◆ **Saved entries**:
▼

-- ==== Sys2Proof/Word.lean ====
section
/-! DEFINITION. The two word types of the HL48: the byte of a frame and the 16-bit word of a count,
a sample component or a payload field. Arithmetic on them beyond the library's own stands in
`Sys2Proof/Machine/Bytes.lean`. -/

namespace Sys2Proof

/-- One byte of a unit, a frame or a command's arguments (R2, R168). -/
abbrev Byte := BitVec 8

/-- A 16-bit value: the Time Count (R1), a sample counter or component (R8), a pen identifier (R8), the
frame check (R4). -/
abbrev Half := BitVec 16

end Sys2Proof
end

▲
▼

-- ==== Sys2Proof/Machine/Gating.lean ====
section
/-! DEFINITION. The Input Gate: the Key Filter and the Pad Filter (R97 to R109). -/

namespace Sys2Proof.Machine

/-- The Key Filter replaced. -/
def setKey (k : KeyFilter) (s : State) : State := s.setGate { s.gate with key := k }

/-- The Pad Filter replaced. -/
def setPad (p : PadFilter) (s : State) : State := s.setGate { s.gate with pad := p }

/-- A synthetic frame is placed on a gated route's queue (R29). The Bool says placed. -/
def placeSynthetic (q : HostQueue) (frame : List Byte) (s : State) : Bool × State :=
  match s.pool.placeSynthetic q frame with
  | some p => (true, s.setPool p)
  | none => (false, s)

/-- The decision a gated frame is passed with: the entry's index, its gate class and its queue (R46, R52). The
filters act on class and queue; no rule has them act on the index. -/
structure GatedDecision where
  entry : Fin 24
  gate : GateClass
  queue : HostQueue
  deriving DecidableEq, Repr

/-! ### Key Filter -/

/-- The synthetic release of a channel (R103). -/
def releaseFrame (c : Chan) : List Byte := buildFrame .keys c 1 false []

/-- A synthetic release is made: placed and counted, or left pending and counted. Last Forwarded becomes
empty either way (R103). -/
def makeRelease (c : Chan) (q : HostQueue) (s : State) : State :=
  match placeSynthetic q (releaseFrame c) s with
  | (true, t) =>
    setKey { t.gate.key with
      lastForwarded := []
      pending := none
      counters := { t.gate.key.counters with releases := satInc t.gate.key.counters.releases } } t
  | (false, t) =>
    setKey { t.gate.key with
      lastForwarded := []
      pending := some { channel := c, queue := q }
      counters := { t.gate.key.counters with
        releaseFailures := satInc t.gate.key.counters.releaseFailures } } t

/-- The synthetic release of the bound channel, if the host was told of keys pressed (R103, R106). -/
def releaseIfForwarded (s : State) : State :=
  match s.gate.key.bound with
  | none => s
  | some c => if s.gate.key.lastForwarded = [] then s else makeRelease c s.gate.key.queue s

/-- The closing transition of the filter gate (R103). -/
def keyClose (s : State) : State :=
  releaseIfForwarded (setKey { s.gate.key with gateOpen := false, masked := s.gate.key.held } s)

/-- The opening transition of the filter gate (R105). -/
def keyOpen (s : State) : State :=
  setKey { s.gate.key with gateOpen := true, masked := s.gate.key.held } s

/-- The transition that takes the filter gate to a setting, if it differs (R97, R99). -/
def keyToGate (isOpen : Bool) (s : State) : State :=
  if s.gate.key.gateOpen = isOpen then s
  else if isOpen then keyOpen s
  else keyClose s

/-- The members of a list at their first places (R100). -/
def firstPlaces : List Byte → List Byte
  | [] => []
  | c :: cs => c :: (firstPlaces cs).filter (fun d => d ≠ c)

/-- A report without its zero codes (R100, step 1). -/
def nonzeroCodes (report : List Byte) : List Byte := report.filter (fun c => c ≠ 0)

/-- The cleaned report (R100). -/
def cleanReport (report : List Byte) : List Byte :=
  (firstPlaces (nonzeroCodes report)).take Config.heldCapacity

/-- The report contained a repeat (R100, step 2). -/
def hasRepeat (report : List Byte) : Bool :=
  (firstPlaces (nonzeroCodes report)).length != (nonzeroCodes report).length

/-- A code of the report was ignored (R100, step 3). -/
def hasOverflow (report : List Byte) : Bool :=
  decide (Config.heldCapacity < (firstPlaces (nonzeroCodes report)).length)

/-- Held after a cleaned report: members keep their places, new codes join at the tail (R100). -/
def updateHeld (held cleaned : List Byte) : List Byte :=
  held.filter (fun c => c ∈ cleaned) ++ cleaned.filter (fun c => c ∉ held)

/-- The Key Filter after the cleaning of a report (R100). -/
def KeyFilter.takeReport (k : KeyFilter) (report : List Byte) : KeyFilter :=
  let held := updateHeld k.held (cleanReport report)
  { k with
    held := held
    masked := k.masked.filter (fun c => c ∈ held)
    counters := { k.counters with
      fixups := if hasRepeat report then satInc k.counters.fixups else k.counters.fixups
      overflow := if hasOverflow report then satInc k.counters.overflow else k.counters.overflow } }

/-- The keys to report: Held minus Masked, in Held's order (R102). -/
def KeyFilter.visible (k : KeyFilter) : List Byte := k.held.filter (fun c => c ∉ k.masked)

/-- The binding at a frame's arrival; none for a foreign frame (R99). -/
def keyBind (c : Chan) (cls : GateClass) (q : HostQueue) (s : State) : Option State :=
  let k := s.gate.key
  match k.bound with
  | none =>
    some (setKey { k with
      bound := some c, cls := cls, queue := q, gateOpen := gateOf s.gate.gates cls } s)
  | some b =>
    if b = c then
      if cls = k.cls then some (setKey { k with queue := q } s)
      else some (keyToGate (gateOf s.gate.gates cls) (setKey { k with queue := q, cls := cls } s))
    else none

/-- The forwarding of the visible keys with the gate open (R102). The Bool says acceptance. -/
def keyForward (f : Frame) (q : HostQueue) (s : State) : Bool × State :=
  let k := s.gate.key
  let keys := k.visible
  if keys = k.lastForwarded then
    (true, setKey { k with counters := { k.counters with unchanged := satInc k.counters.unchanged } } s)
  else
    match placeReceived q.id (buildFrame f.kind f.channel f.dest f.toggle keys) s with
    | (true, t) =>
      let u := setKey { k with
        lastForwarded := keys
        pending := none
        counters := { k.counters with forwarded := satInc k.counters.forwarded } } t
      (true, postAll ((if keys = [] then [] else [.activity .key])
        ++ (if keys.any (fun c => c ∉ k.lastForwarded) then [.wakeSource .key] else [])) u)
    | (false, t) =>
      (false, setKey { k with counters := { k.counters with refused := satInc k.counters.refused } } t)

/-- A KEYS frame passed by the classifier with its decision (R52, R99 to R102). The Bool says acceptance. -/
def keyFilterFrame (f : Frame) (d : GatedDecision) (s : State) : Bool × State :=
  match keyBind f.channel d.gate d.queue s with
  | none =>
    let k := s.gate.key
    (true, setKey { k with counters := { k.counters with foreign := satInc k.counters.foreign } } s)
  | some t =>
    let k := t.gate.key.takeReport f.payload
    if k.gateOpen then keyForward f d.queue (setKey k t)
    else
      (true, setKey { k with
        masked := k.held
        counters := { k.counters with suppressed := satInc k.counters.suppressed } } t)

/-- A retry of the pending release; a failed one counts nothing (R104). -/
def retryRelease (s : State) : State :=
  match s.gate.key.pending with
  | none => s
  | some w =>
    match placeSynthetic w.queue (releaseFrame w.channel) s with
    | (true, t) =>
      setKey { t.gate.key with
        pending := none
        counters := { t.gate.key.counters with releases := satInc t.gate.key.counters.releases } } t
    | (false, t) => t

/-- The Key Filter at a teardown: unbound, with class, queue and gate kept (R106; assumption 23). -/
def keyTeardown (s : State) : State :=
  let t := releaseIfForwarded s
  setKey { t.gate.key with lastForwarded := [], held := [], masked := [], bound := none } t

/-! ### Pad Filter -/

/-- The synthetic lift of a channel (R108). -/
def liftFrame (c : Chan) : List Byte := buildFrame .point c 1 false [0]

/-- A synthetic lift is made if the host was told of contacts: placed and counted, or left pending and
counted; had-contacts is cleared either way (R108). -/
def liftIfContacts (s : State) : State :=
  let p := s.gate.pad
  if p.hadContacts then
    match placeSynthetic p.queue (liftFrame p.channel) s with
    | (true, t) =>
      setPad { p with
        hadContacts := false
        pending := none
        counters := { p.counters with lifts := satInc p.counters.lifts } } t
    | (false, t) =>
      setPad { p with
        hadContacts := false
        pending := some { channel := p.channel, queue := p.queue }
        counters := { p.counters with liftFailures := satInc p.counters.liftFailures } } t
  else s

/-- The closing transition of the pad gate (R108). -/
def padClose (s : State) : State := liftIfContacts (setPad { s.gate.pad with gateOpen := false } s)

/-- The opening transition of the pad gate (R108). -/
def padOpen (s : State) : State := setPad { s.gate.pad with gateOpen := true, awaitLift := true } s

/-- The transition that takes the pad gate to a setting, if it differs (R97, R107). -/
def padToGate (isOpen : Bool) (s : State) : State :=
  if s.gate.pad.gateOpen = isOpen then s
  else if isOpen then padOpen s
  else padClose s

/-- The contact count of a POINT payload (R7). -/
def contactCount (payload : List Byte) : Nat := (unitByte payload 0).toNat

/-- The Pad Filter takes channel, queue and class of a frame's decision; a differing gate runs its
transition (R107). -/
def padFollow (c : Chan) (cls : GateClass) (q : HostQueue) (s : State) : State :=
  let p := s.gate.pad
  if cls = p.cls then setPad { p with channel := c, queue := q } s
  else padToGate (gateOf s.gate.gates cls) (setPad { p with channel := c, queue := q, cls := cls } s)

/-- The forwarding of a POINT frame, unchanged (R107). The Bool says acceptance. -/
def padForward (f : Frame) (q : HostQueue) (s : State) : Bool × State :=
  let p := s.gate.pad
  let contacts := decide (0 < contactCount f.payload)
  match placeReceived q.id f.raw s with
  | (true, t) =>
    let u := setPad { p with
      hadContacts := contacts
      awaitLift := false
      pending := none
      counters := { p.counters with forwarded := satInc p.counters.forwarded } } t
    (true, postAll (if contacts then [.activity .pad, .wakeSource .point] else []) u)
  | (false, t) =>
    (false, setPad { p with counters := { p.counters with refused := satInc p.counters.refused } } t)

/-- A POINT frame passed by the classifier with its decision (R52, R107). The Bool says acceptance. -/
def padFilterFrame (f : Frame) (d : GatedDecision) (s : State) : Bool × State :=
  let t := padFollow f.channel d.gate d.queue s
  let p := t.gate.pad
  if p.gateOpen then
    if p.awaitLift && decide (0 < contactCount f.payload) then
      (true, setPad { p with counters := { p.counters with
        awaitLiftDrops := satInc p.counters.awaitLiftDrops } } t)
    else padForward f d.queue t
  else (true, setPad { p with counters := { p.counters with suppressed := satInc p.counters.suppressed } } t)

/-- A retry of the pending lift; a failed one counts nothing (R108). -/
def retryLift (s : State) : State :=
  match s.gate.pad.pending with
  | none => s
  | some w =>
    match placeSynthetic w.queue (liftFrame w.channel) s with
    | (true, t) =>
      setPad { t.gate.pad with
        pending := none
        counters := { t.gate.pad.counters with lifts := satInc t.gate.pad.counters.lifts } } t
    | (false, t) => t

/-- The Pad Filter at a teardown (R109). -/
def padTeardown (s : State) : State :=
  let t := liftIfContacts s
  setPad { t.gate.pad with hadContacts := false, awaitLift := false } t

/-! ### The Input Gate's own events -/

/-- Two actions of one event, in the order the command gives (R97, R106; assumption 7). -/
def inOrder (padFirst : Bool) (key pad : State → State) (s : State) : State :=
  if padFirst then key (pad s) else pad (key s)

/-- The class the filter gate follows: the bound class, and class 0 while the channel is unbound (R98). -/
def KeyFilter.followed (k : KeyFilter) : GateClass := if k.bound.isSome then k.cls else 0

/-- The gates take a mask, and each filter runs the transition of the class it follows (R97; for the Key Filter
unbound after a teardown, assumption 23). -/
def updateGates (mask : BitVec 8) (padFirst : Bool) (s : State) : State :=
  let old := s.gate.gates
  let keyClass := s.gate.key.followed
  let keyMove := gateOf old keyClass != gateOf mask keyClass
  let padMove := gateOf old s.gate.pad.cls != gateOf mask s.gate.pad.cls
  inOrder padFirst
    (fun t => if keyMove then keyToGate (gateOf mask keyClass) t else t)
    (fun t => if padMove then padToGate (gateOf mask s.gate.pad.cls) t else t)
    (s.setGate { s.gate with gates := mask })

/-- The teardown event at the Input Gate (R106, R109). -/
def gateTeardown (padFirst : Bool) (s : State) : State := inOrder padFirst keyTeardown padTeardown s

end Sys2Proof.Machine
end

▲

◆ **DIRECTIONS FOR THIS TASK**: Across all the entries above, how many lines hold the word "setting"? Answer with the number only.

◆ **SOLUTION**: 2